This post was written before the terrorist attack on La Rambla in August that left 13 dead and 100 wounded. Here’s wishing those wounded a speedy recovery, and an end to the scourge of ISIS.
La Rambla (or Las Ramblas) is Barcelona’s most famous street, and its tourist mecca. “Rambla” means “stream” in Arabic, and La Rambla was originally a drainage ditch outside the city walls. Around the year 1400 the city walls were expanded, which then included La Rambla. The stream was diverted to the outside, and the old course of La Rambla gradually turned into a street. Celebrating its humble origins, La Rambla’s sidewalk undulates like water in a stream – cute, but not so easy to walk on!
Like the Passeig de Gracia in an earlier post (Barcelona I, the Eixample), La Rambla is a tree-lined, wide central pedestrian walkway bordered by one-way service streets. However, whereas the Passeig is fashionable, La Rambla is instead colorful and gritty, going from the elegant main Barcelona plaza (the Placa de Catalunya that divides the old city from the newer Eixample) down to the rougher areas at the port with its history of lively nightlife, cabarets, prostitution and pickpockets. Tourism has had its impact with a proliferation of pavement cafes, street performers and kiosks selling newspapers and souvenirs, but it remains a lively and interesting street. So we’ll stroll down it, starting from Placa de Catalunya; we’ll also take a few diversions up short side streets. First some looks at the walkway itself!

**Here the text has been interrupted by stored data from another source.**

-- ==== Sys2Proof/Tests/Slice0.lean ====
section
/-! SUPPORT. Tests: the encoding of every row of the opcode table, the checks of well-formedness on ill-formed terms,
single steps from the vectors of spec/95_test_vectors.md (V<n>, W<n>), and one witness for the hypotheses of each
statement. Expected values are those of the spec's tables, or computed by hand from the rule named. -/

namespace Sys2Proof.Machine.Tests

open Sys2Proof Sys2Proof.Machine

/-! ### Words

The word of each row is its `encoding` string of spec/opcode_table.source.json with register fields 03, 81, 4D, FC in
order of their letters, extra word 8BADF00D and padding 0. -/

/-- The word decodes to the instruction, and the instruction encodes to the word. -/
abbrev Reads (w : DWord) (i : Instr) : Prop := decode Codec.std w = .ok i ∧ encode Codec.std i = w

theorem test_word_moveRegisterImmediate :
    Reads 0x000003008BADF00D (.moveRegisterImmediate 0x03 0x8BADF00D) := by decide
theorem test_word_moveRegisterAddress : Reads 0x000103008BADF00D (.moveRegisterAddress 0x03 0x8BADF00D) := by decide
theorem test_word_moveTargetSource : Reads 0x0002038100000000 (.moveTargetSource 0x03 0x81) := by decide
theorem test_word_moveAddressRegister : Reads 0x000303008BADF00D (.moveAddressRegister 0x03 0x8BADF00D) := by decide
theorem test_word_moveTargetPointer : Reads 0x0004038100000000 (.moveTargetPointer 0x03 0x81) := by decide
theorem test_word_movePointerSource : Reads 0x0005038100000000 (.movePointerSource 0x03 0x81) := by decide
theorem test_word_moveByteRegisterAddress :
    Reads 0x000603008BADF00D (.moveByteRegisterAddress 0x03 0x8BADF00D) := by decide
theorem test_word_moveByteAddressRegister :
    Reads 0x000703008BADF00D (.moveByteAddressRegister 0x03 0x8BADF00D) := by decide
theorem test_word_moveByteTargetPointer : Reads 0x0008038100000000 (.moveByteTargetPointer 0x03 0x81) := by decide
theorem test_word_moveBytePointerSource : Reads 0x0009038100000000 (.moveBytePointerSource 0x03 0x81) := by decide
theorem test_word_moveHalfwordRegisterAddress :
    Reads 0x000A03008BADF00D (.moveHalfwordRegisterAddress 0x03 0x8BADF00D) := by decide
theorem test_word_moveHalfwordAddressRegister :
    Reads 0x000B03008BADF00D (.moveHalfwordAddressRegister 0x03 0x8BADF00D) := by decide
theorem test_word_moveHalfwordTargetPointer :
    Reads 0x000C038100000000 (.moveHalfwordTargetPointer 0x03 0x81) := by decide
theorem test_word_moveHalfwordPointerSource :
    Reads 0x000D038100000000 (.moveHalfwordPointerSource 0x03 0x81) := by decide
theorem test_word_addTargetLhsRhs : Reads 0x001003814D000000 (.addTargetLhsRhs 0x03 0x81 0x4D) := by decide
theorem test_word_addWithCarryTargetLhsRhs :
    Reads 0x001103814D000000 (.addWithCarryTargetLhsRhs 0x03 0x81 0x4D) := by decide
theorem test_word_subtractTargetLhsRhs : Reads 0x001203814D000000 (.subtractTargetLhsRhs 0x03 0x81 0x4D) := by decide
theorem test_word_subtractWithCarryTargetLhsRhs :
    Reads 0x001303814D000000 (.subtractWithCarryTargetLhsRhs 0x03 0x81 0x4D) := by decide
theorem test_word_addTargetSourceImmediate :
    Reads 0x001403818BADF00D (.addTargetSourceImmediate 0x03 0x81 0x8BADF00D) := by decide
theorem test_word_subtractTargetSourceImmediate :
    Reads 0x001503818BADF00D (.subtractTargetSourceImmediate 0x03 0x81 0x8BADF00D) := by decide
theorem test_word_multiplyHighLowLhsRhs :
    Reads 0x001603814DFC0000 (.multiplyHighLowLhsRhs 0x03 0x81 0x4D 0xFC) := by decide
theorem test_word_divmodTargetModLhsRhs :
    Reads 0x001703814DFC0000 (.divmodTargetModLhsRhs 0x03 0x81 0x4D 0xFC) := by decide
theorem test_word_andTargetLhsRhs : Reads 0x002003814D000000 (.andTargetLhsRhs 0x03 0x81 0x4D) := by decide
theorem test_word_orTargetLhsRhs : Reads 0x002103814D000000 (.orTargetLhsRhs 0x03 0x81 0x4D) := by decide
theorem test_word_xorTargetLhsRhs : Reads 0x002203814D000000 (.xorTargetLhsRhs 0x03 0x81 0x4D) := by decide
theorem test_word_notTargetSource : Reads 0x0023038100000000 (.notTargetSource 0x03 0x81) := by decide
theorem test_word_leftShiftTargetLhsRhs :
    Reads 0x002403814D000000 (.leftShiftTargetLhsRhs 0x03 0x81 0x4D) := by decide
theorem test_word_rightShiftTargetLhsRhs :
    Reads 0x002503814D000000 (.rightShiftTargetLhsRhs 0x03 0x81 0x4D) := by decide
theorem test_word_compareTargetLhsRhs : Reads 0x002603814D000000 (.compareTargetLhsRhs 0x03 0x81 0x4D) := by decide
theorem test_word_boolCompareEquals : Reads 0x002703814D000000 (.boolCompareEquals 0x03 0x81 0x4D) := by decide
theorem test_word_boolCompareNotEquals : Reads 0x002803814D000000 (.boolCompareNotEquals 0x03 0x81 0x4D) := by decide
theorem test_word_boolCompareGreater : Reads 0x002903814D000000 (.boolCompareGreater 0x03 0x81 0x4D) := by decide
theorem test_word_boolCompareGreaterOrEquals :
    Reads 0x002A03814D000000 (.boolCompareGreaterOrEquals 0x03 0x81 0x4D) := by decide
theorem test_word_boolCompareLess : Reads 0x002B03814D000000 (.boolCompareLess 0x03 0x81 0x4D) := by decide
theorem test_word_boolCompareLessOrEquals :
    Reads 0x002C03814D000000 (.boolCompareLessOrEquals 0x03 0x81 0x4D) := by decide
theorem test_word_pushRegister : Reads 0x0030030000000000 (.pushRegister 0x03) := by decide
theorem test_word_pushImmediate : Reads 0x003100008BADF00D (.pushImmediate 0x8BADF00D) := by decide
theorem test_word_popRegister : Reads 0x0032030000000000 (.popRegister 0x03) := by decide
theorem test_word_pop : Reads 0x0033000000000000 .pop := by decide
theorem test_word_callAddress : Reads 0x003400008BADF00D (.callAddress 0x8BADF00D) := by decide
theorem test_word_callRegister : Reads 0x0035030000000000 (.callRegister 0x03) := by decide
theorem test_word_returnFromCall : Reads 0x0036000000000000 .returnFromCall := by decide
theorem test_word_jumpImmediate : Reads 0x004000008BADF00D (.jumpImmediate 0x8BADF00D) := by decide
theorem test_word_jumpRegister : Reads 0x0041030000000000 (.jumpRegister 0x03) := by decide
theorem test_word_jumpImmediateIfEqual : Reads 0x004203008BADF00D (.jumpImmediateIfEqual 0x03 0x8BADF00D) := by decide
theorem test_word_jumpImmediateIfGreaterThan :
    Reads 0x004303008BADF00D (.jumpImmediateIfGreaterThan 0x03 0x8BADF00D) := by decide
theorem test_word_jumpImmediateIfLessThan :
    Reads 0x004403008BADF00D (.jumpImmediateIfLessThan 0x03 0x8BADF00D) := by decide
theorem test_word_jumpImmediateIfGreaterThanOrEqual :
    Reads 0x004503008BADF00D (.jumpImmediateIfGreaterThanOrEqual 0x03 0x8BADF00D) := by decide
theorem test_word_jumpImmediateIfLessThanOrEqual :
    Reads 0x004603008BADF00D (.jumpImmediateIfLessThanOrEqual 0x03 0x8BADF00D) := by decide
theorem test_word_jumpImmediateIfZero : Reads 0x004700008BADF00D (.jumpImmediateIfZero 0x8BADF00D) := by decide
theorem test_word_jumpImmediateIfNotZero : Reads 0x004800008BADF00D (.jumpImmediateIfNotZero 0x8BADF00D) := by decide
theorem test_word_jumpImmediateIfCarry : Reads 0x004900008BADF00D (.jumpImmediateIfCarry 0x8BADF00D) := by decide
theorem test_word_jumpImmediateIfNotCarry :
    Reads 0x004A00008BADF00D (.jumpImmediateIfNotCarry 0x8BADF00D) := by decide
theorem test_word_jumpImmediateIfDivideByZero :
    Reads 0x004B00008BADF00D (.jumpImmediateIfDivideByZero 0x8BADF00D) := by decide
theorem test_word_jumpImmediateIfNotDivideByZero :
    Reads 0x004C00008BADF00D (.jumpImmediateIfNotDivideByZero 0x8BADF00D) := by decide
theorem test_word_getKeyState : Reads 0x0050038100000000 (.getKeyState 0x03 0x81) := by decide
theorem test_word_pollTime : Reads 0x0051038100000000 (.pollTime 0x03 0x81) := by decide
theorem test_word_swapFramebuffers : Reads 0x0052000000000000 .swapFramebuffers := by decide
theorem test_word_invisibleFramebufferAddress :
    Reads 0x0053030000000000 (.invisibleFramebufferAddress 0x03) := by decide
theorem test_word_pollCycleCountHighLow : Reads 0x0054038100000000 (.pollCycleCountHighLow 0x03 0x81) := by decide
theorem test_word_noOp : Reads 0x0060000000000000 .noOp := by decide
theorem test_word_haltAndCatchFire : Reads 0x0061000000000000 .haltAndCatchFire := by decide
theorem test_word_dumpRegisters : Reads 0x0062000000000000 .dumpRegisters := by decide
theorem test_word_dumpMemory : Reads 0x0063000000000000 .dumpMemory := by decide
theorem test_word_assertRegisterRegister : Reads 0x0064038100000000 (.assertRegisterRegister 0x03 0x81) := by decide
theorem test_word_assertRegisterImmediate :
    Reads 0x006503008BADF00D (.assertRegisterImmediate 0x03 0x8BADF00D) := by decide
theorem test_word_assertPointerImmediate :
    Reads 0x006603008BADF00D (.assertPointerImmediate 0x03 0x8BADF00D) := by decide
theorem test_word_debugBreak : Reads 0x0067000000000000 .debugBreak := by decide
theorem test_word_checkpoint : Reads 0x006800008BADF00D (.checkpoint 0x8BADF00D) := by decide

Looks like fun, yes? A few steps down the Rambla we come to our first side trip, a left turn and a block into the Old City (which goes by “Bari Gothic” here in Barcelona). I haven’t mentioned that Barcelona was founded as Barcino around 15 BC when Roman soldiers built a fort here to protect the harbor. Where we’re standing became the forum and Barcelona’s center until Rome fell 500 years later. It had an imposing temple dedicated to Emperor Augustus (Temple d’August), and even in the 1100’s the area was called “the Miraculum”, suggesting it was still intact. However, in the Middle Ages it was demolished, although parts were incorporated into new construction. A building project in the late 1800’s uncovered four of the temple’s columns, shown below (viewed
after going down some stairs; the Roman street level was 10 feet below today’s level).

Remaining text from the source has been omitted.